▶ Given information:

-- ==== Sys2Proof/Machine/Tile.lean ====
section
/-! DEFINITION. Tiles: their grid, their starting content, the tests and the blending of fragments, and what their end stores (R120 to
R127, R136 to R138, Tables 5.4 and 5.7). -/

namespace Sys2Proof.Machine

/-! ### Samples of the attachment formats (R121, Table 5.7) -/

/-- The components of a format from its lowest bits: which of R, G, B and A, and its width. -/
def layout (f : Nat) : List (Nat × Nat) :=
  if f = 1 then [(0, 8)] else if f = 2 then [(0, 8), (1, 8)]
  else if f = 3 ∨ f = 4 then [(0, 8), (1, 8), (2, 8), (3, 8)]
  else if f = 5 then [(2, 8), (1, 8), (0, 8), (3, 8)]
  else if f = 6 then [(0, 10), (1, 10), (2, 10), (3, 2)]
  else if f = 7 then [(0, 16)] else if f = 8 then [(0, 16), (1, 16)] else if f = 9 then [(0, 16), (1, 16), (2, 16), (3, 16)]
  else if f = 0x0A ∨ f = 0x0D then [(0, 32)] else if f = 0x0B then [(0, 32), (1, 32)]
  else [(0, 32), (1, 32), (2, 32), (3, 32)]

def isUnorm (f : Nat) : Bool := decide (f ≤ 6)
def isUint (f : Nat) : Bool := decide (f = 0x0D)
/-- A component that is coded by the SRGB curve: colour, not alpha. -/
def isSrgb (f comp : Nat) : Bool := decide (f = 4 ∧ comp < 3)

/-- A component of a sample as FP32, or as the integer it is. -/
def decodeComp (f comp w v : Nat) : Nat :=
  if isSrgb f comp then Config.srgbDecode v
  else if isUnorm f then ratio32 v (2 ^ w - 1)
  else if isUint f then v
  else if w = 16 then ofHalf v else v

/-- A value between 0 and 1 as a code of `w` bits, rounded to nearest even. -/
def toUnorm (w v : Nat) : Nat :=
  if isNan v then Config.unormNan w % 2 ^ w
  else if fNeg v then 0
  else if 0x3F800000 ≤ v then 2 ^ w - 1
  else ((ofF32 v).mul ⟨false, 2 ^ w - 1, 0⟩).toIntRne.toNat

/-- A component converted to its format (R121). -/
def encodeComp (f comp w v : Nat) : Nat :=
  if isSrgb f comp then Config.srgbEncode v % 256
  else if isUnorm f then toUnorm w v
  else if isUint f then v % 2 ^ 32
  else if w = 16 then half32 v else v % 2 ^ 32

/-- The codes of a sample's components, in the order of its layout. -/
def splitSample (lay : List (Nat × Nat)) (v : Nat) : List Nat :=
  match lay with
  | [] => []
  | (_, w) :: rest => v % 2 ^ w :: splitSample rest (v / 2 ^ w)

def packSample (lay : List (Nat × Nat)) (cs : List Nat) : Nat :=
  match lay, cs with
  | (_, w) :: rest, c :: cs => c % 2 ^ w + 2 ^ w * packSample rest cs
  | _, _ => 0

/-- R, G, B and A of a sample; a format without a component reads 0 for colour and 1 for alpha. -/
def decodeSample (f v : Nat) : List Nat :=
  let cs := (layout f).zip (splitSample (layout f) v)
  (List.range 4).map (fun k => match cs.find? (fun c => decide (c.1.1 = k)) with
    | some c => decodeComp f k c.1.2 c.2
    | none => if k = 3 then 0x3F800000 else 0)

▶ Assignment: How many lines of the entries above contain the word "alpha"? Give the number alone.

▶ Result for this task: 2